*** Opening of STORED DATA ***
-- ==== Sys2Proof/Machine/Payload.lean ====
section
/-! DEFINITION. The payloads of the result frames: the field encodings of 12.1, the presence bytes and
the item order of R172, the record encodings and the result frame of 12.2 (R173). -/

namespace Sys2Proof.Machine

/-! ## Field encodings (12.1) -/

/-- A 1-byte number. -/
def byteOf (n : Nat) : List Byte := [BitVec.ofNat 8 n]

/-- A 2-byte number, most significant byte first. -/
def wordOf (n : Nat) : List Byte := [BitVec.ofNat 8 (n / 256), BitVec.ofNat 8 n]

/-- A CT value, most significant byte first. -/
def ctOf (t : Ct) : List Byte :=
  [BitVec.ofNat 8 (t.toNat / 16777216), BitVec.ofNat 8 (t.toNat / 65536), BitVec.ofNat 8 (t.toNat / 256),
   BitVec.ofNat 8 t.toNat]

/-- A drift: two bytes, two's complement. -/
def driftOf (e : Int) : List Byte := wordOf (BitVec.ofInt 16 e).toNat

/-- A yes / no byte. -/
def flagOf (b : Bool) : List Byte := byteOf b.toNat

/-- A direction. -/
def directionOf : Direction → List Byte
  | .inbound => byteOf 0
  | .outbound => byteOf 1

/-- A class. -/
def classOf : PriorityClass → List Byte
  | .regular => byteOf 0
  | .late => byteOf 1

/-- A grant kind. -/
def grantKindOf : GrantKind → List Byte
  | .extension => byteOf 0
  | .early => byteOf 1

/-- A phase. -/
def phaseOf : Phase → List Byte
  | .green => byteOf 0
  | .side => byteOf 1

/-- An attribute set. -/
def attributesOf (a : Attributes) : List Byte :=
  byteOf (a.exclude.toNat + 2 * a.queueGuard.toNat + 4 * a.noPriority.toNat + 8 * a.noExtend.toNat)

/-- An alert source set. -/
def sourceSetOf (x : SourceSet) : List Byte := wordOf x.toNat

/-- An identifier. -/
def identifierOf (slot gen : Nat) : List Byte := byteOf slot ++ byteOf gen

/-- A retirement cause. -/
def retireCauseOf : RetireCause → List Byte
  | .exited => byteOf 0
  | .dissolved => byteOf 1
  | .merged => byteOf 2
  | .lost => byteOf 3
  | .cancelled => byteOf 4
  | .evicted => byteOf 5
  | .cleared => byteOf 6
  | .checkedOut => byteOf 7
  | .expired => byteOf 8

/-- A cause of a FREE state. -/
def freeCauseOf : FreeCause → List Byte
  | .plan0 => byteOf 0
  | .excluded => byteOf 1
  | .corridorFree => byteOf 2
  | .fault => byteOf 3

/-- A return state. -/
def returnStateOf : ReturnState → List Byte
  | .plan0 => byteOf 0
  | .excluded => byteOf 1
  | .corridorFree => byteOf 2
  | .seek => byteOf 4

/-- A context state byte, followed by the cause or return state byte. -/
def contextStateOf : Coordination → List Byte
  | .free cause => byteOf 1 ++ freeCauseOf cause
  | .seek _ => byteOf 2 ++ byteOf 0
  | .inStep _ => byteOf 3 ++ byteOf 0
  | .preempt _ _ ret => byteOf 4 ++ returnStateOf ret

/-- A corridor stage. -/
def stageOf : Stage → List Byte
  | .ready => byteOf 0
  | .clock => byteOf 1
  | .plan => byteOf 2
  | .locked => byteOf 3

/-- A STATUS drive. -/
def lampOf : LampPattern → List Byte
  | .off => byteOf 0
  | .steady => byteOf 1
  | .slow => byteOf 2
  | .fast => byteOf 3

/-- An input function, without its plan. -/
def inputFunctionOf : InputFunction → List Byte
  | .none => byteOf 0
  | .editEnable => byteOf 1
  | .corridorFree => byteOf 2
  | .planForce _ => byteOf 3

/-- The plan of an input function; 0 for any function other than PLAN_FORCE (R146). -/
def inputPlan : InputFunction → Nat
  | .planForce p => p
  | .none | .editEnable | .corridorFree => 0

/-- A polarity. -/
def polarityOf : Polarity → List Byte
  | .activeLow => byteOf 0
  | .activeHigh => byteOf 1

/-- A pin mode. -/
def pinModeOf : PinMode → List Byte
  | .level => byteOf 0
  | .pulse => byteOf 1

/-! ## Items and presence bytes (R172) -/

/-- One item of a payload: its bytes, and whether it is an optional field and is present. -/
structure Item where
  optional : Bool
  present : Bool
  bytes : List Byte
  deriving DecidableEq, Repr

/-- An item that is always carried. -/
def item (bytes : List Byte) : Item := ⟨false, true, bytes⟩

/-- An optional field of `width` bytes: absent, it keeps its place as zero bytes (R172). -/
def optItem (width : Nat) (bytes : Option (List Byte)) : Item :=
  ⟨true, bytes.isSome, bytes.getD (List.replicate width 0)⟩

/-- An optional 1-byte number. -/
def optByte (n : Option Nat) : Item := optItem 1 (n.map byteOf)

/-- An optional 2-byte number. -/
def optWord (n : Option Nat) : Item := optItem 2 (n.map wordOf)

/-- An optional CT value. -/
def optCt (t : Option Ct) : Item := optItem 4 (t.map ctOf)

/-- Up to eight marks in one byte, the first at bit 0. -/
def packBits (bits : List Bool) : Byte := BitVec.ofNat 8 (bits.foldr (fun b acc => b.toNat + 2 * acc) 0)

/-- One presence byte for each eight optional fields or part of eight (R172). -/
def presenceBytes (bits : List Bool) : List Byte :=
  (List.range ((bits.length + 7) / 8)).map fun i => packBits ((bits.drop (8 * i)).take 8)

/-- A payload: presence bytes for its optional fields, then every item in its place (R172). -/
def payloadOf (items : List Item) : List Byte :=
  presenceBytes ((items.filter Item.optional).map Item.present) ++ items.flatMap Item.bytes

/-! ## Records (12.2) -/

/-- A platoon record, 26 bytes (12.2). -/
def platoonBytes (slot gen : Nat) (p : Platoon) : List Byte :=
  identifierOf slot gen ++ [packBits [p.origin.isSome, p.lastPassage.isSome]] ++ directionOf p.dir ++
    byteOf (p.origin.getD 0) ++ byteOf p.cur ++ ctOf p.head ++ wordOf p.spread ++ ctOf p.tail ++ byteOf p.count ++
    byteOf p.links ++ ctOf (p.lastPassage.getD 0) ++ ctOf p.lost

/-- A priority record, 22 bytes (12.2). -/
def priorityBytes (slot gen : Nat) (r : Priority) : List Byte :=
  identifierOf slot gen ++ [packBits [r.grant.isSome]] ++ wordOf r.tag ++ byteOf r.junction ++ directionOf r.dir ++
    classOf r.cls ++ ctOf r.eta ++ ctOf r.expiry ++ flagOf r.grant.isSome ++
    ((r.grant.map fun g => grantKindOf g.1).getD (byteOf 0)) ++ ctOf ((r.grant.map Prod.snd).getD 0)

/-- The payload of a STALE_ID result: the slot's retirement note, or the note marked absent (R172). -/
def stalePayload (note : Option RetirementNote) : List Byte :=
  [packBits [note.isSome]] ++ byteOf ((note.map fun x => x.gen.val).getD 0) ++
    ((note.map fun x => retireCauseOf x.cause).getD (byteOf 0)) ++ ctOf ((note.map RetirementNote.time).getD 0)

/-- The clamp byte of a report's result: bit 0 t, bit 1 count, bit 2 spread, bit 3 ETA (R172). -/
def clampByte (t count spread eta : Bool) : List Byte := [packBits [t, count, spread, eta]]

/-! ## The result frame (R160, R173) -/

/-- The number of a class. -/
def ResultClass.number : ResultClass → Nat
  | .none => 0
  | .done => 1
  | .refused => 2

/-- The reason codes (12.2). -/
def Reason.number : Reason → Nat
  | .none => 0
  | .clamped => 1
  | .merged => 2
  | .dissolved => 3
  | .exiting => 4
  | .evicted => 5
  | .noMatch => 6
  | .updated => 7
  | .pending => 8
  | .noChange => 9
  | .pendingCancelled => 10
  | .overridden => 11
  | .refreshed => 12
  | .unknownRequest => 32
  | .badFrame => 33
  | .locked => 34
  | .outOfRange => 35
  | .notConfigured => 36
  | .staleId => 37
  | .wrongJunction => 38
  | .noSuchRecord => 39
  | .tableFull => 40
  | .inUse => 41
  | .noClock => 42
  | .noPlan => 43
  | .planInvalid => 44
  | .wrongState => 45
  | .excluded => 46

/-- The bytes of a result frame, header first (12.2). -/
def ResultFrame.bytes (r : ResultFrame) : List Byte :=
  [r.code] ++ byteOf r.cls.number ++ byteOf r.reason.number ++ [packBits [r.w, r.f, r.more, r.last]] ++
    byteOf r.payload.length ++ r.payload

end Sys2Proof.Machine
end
*** Close of STORED DATA ***
* _WHAT THE TASK REQUIRES_
In these entries, please give the number of lines holding the string "origin" and nothing more.

* _EXERCISE SOLUTION_
2